Game Development Community

Crash course on assembly ? - processTriFan

by Orion Elenzil · in Torque Game Engine · 01/13/2009 (10:21 am) · 5 replies

Howdy all -

processTriFan is showing up as a hotspot on our windows build,
and i notice in the assembly code for it the comment "This could be faster".

i'd love to go and make it faster,
but my assembly is a bit rusty.

i coded my share of assembly on the 68000 (amiga),
but have never looked at modern x86 code.

is there a recommended cheat-sheet somewhere ?

eg, my guess is that the following code is copying stuff from one memory location to another through some registers. what's the significance of putting something in brackets ?
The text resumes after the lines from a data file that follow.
/-- R244: a core that misses, of a line that is neither there nor asked for, and with no data from a speculative read, asks by RD_S. -/
theorem wantShare_rdS {c : Nat} (hI : (s.l2 (c / 2) L).st = .I) (hout : s.lineOut (c / 2) L = false)
    (hsfb : ∀ q ∈ (s.core c).sfb, q.L ≠ L) : s.wantShare c L
      = ((s.setCore c { s.core c with sfb := (s.core c).sfb.filter (fun e => e.L != L) }).setL2 (c / 2) L
          { s.l2 (c / 2) L with st := .IS, at_ := s.waitClock }).send
        { k := .rdS, L := L, agent := c / 2, core := s.cix c, dom := s.govDom c } := by
  have hn : (s.core c).sfb.find? (fun e => e.L == L && e.d.isSome && !e.own) = none :=
    List.find?_eq_none.mpr (fun q hq => by simp [hsfb q hq])
  simp [State.wantShare, hI, hout, hn]

theorem core_send (n : Msg) (c : Nat) : (s.send n).core c = s.core c := rfl
theorem core_setL2 (a M : Nat) (y : L2Line) (c : Nat) : (s.setL2 a M y).core c = s.core c := rfl

/-- R244: the line then awaits its data, no entry of the core's shadow fill buffer names it, and RD_S is on its way. -/
theorem wantShare_asks {c : Nat} (hI : (s.l2 (c / 2) L).st = .I) (hout : s.lineOut (c / 2) L = false)
    (hsfb : ∀ q ∈ (s.core c).sfb, q.L ≠ L) :
    ((s.wantShare c L).l2 (c / 2) L).st = .IS ∧ ((s.wantShare c L).core c).win = (s.core c).win
      ∧ (∀ q ∈ ((s.wantShare c L).core c).sfb, q.L ≠ L)
      ∧ (s.wantShare c L).msgs = s.msgs ++ [{ k := .rdS, L := L, agent := c / 2, core := s.cix c, dom := s.govDom c }] := by
  rw [wantShare_rdS hI hout hsfb, l2_send, l2_setL2_same, core_send, core_setL2, core_setCore_same]
  exact ⟨rfl, rfl, fun q hq => by simpa using (List.mem_filter.mp hq).2, rfl⟩

/-- R65: REPLAY squashes what is younger, drops the line's entry and asks again. -/
theorem replay_asks {a c : Nat} (hc : c / 2 = a) (hI : (s.l2 a L).st = .I) (hout : s.lineOut a L = false)
    (hu : s.updCore c (fun k => (k.dropSfb L).squash) = u) :
    ((u.wantShare c L).l2 a L).st = .IS ∧ ((u.wantShare c L).core c).win = []
      ∧ (∀ q ∈ ((u.wantShare c L).core c).sfb, q.L ≠ L)
      ∧ (u.wantShare c L).msgs = s.msgs ++ [{ k := .rdS, L := L, agent := a, core := s.cix c, dom := s.govDom c }] := by
  subst hc
  have hcore : u.core c = ((s.core c).dropSfb L).squash := by rw [← hu]; exact core_setCore_same s c _
  have hdom : u.govDom c = s.govDom c := by rw [State.govDom, hcore, ← hu]; rfl
  have hIu : (u.l2 (c / 2) L).st = .I := by rw [← hu, l2_updCore]; exact hI
  have houtu : u.lineOut (c / 2) L = false := by rw [← hu]; exact hout
  obtain ⟨hst, hwin, hsfb, hmsgs⟩ := wantShare_asks hIu houtu (by rw [hcore]; exact sfb_dropSfb_squash _)
  rw [hcore, squash_win] at hwin
  rw [hdom, show u.cix c = s.cix c by rw [← hu]; rfl, show u.msgs = s.msgs by rw [← hu, updCore_msgs]] at hmsgs
  exact ⟨hst, hwin, hsfb, hmsgs⟩

/-! ### Each reply, through an open Seam, to a request that is out -/

variable {s1 s2 : State} {t0 c : Nat}

theorem exec_data_grants (ht : t0 < 256) (hs : s.seamOpen t0 = true) (h : s.take .data t0 L = some (m, s1)) (hr : m.req ≠ 1)
    (hd : m.d = some d) (hst : (s1.l2 t0 L).st = .IS ∧ (m.kind = .E ∨ m.kind = .S)
      ∨ ((s1.l2 t0 L).st = .IM ∨ (s1.l2 t0 L).st = .SM) ∧ m.kind = .M) :
    exec (.data t0 L) s = .next (s1.fillIn m) := by
  rcases hst with ⟨hx, hk | hk⟩ | ⟨hx | hx, hk⟩ <;>
    simp [execData, hs, onMsg_some s _ _ _ _ m s1 h, ht, hr, hd, hx, hk]

theorem exec_data_fetched (ht : t0 < 256) (hs : s.seamOpen t0 = true) (h : s.take .data t0 L = some (m, s1)) (hr : m.req ≠ 1)
    (hd : m.d = some d) (hx : (s1.l2 t0 L).st = .IS) (hk : m.kind = .none) :
    exec (.data t0 L) s = .next (s1.fetchData m d) := by
  simp [execData, hs, onMsg_some s _ _ _ _ m s1 h, ht, hr, hd, hx, hk]

theorem exec_data_spec (ht : t0 < 256) (hs : s.seamOpen t0 = true) (h : s.take .data t0 L = some (m, s1)) (hr : m.req = 1)
    (ha : s1.answered t0 L .rdSpec = some s2) : exec (.data t0 L) s = .next (s2.updCore m.core (·.specData m)) := by
  simp [execData, hs, onMsg_some s _ _ _ _ m s1 h, ht, hr, ha]

theorem exec_grant_owned (hs : s.seamOpen t0 = true) (h : s.take .grant t0 L = some (m, s1)) (hk : m.kind = .M)
    (hx : (s1.l2 t0 L).st = .SM) : exec (.grant t0 L) s = .next (s1.fillIn { m with d := some (s1.l2 t0 L).d }) := by
  simp [execGrant, hs, onMsg_some s _ _ _ _ m s1 h, hk, hx]

theorem exec_grant_shared {e : SfbE} (hs : s.seamOpen t0 = true) (h : s.take .grant t0 L = some (m, s1)) (hk : m.kind = .S)
    (ha : s1.answered t0 L .promote = some s2)
    (he : (s2.core m.core).sfb.find? (fun q => q.L == L && q.prom) = some e) :
    exec (.grant t0 L) s = .next ((s2.updCore m.core (·.dropSfb L)).fillIn { m with d := e.d }) := by
  simp [execGrant, hs, onMsg_some s _ _ _ _ m s1 h, hk, ha, he]

theorem fillsGo_setL2 (hf : ∀ f ∈ s.fillQ, f.agent ≠ t0) (a M : Nat) (y : L2Line) : (s.setL2 a M y).fillsGo t0 = s.setL2 a M y :=
  fillsGo_none _ t0 (by rw [setL2_fillQ]; exact hf)

theorem exec_wbAck_writeback (hs : s.seamOpen t0 = true) (h : s.take .wbAck t0 L = some (m, s1)) (hf : ∀ f ∈ s1.fillQ, f.agent ≠ t0)
    (hx : (s1.l2 t0 L).st = .WBP) : exec (.wbAck t0 L) s = .next (s1.setL2 t0 L {}) := by
  simp [execWbAck, hs, onMsg_some s _ _ _ _ m s1 h, hx, fillsGo_setL2 hf]

theorem exec_wbAck_kept (hs : s.seamOpen t0 = true) (h : s.take .wbAck t0 L = some (m, s1)) (hf : ∀ f ∈ s1.fillQ, f.agent ≠ t0)
    (hx : (s1.l2 t0 L).st = .KP) (hh : (s1.l2 t0 L).held = none) :
    exec (.wbAck t0 L) s = .next (s1.setL2 t0 L { s1.l2 t0 L with st := .E }) := by
  simp [execWbAck, hs, onMsg_some s _ _ _ _ m s1 h, hx, hh, fillsGo_setL2 hf]

theorem exec_flushAck_of_take (hs : s.seamOpen t0 = true) (h : s.take .flushAck t0 L = some (m, s1)) :
    exec (.flushAck t0 L) s = .next ((s1.answered t0 L .flush).getD (s1.protoErr L)) := by
  simp [execFlushAck, hs, onMsg_some s _ _ _ _ m s1 h]

theorem exec_notServed_answered (hs : s.seamOpen (c / 2) = true) (h : s.take .notServed (c / 2) L = some (m, s1))
    (ha : s1.answered (c / 2) L .rdSpec = some s2) : exec (.notServed c L) s = .next (s2.updCore m.core (·.dropSfb L)) := by
  simp [execNotServed, hs, onMsg_some s _ _ _ _ m s1 h, ha]

theorem exec_replay_answered (hs : s.seamOpen (c / 2) = true) (h : s.take .replay (c / 2) L = some (m, s1))
    (ha : s1.answered (c / 2) L .promote = some s2) :
    exec (.replay c L) s = .next ((s2.updCore m.core (fun k => (k.dropSfb L).squash)).wantShare m.core L) := by
  simp [execReplay, hs, onMsg_some s _ _ _ _ m s1 h, ha]

end Sys2Proof.Laws
end

section
/-! PROOF. Coherence replies at their requester. -/

namespace Sys2Proof.Laws
open Sys2Proof Sys2Proof.Machine Sys2Proof.Safety

/-- Settles O26: each reply's clause from the command's effect, and what a fill, fetched data, a squash and a protocol error leave.
That an unmatched FLUSH_ACK sets TIL_HOME_ERR.KIND to 4 at the slice of the line's home is the model's reading of
R265, beside notes/assumptions/38.md, by which a tile's protocol error has no KIND. -/
theorem repliesAtTheRequester : Obligations.RepliesAtTheRequester := by
  unfold Obligations.RepliesAtTheRequester
  intro c t0 L m d e s s1 s2 x fills
  refine ⟨fun ht hs => ⟨fun h hr hd => ?data, fun h hr ha hc => ?spec, fun h => ?grant, fun h hf => ?wbAck, fun h => ?flushAck⟩,
    fun hs h ha => exec_notServed_answered hs h ha, fun hs h ha hc hI hout => ?replay, fun h => onMsg_some s _ _ _ _ m s1 h⟩
  case data =>
    obtain ⟨rfl, rfl, -, -⟩ := take_some s h
    have granted {st : LSt} (hk : grantSt m.kind = st) (hi : s1.l2Install m.agent m.L m.core st d ≠ none)
        (he : exec (.data m.agent m.L) s = .next (s1.fillIn m)) : fills (.data m.agent m.L) st d :=
      have hfill := fillIn_filled hk hd hi
      ⟨_, he, hfill.state, hfill.data, hfill.sent⟩
    refine ⟨fun hx hk hi => ?_, fun hx hk hi => ?_, fun hx hk hi => ?_, fun hx hk => ?_⟩
    · exact granted (congrArg grantSt hk) hi (exec_data_grants ht hs h hr hd (.inl ⟨hx, .inl hk⟩))
    · exact granted (congrArg grantSt hk) hi (exec_data_grants ht hs h hr hd (.inl ⟨hx, .inr hk⟩))
    · exact granted (congrArg grantSt hk) hi (exec_data_grants ht hs h hr hd (.inr ⟨hx, hk⟩))
    · exact ⟨_, exec_data_fetched ht hs h hr hd hx hk, fetchData_leaves s1 m d⟩
  case spec =>
    obtain ⟨hsame, hcore, hothers⟩ := updCore_only s2 m.core (·.specData m)
    refine ⟨_, exec_data_spec ht hs h hr ha, ?_, fun q hsfb hqL hqd => ?_⟩
    · exact ⟨hsame, by rw [hcore]; rfl, hothers⟩
    · obtain ⟨-, rfl, -, -⟩ := take_some s h
      rw [hcore]; exact specData_sfb hsfb hqL hqd
  case grant =>
    obtain ⟨rfl, rfl, -, -⟩ := take_some s h
    refine ⟨fun hk hx hi => ?_, fun hk ha he hed hi => ?_⟩
    · have hfill := fillIn_filled (m := { m with d := some x.d }) (congrArg grantSt hk) rfl hi
      exact ⟨_, exec_grant_owned hs h hk hx, hfill.state, hfill.data, hfill.sent⟩
    · have hfill := fillIn_filled (m := { m with d := e.d }) (congrArg grantSt hk) hed hi
      exact ⟨_, exec_grant_shared hs h hk ha he, hfill.state, hfill.data, hfill.sent⟩
  case wbAck =>
    exact ⟨exec_wbAck_writeback hs h hf, exec_wbAck_kept hs h hf⟩
  case flushAck =>
    rw [exec_flushAck_of_take hs h]
    refine ⟨fun ha => by rw [ha]; rfl, fun ha hfatal hkind => ?_⟩
    rw [ha]
    exact ⟨_, rfl, fatalAt_fatal hfatal hkind (by decide) (by decide)⟩
  case replay => exact ⟨_, exec_replay_answered hs h ha, replay_asks hc hI hout rfl⟩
mov     eax, [esi + 0]              ; x
    mov     ebx, [esi + 4]              ; y
    mov     ecx, [esi + 8]              ; z
    mov     edx, [esi + 12]             ; f
    mov     [edi + 0],  eax             ; <- x
    mov     [edi + 4],  ebx             ; <- y
    mov     [edi + 8],  ecx             ; <- z
    mov     [edi + 12], edx             ; <- f

has anyone looked at caching the results of processTriFan ?
it looks like it gets called every frame.
is it responsible for fogging on Interiors ?

many tia,
ooo

#1
01/13/2009 (10:32 am)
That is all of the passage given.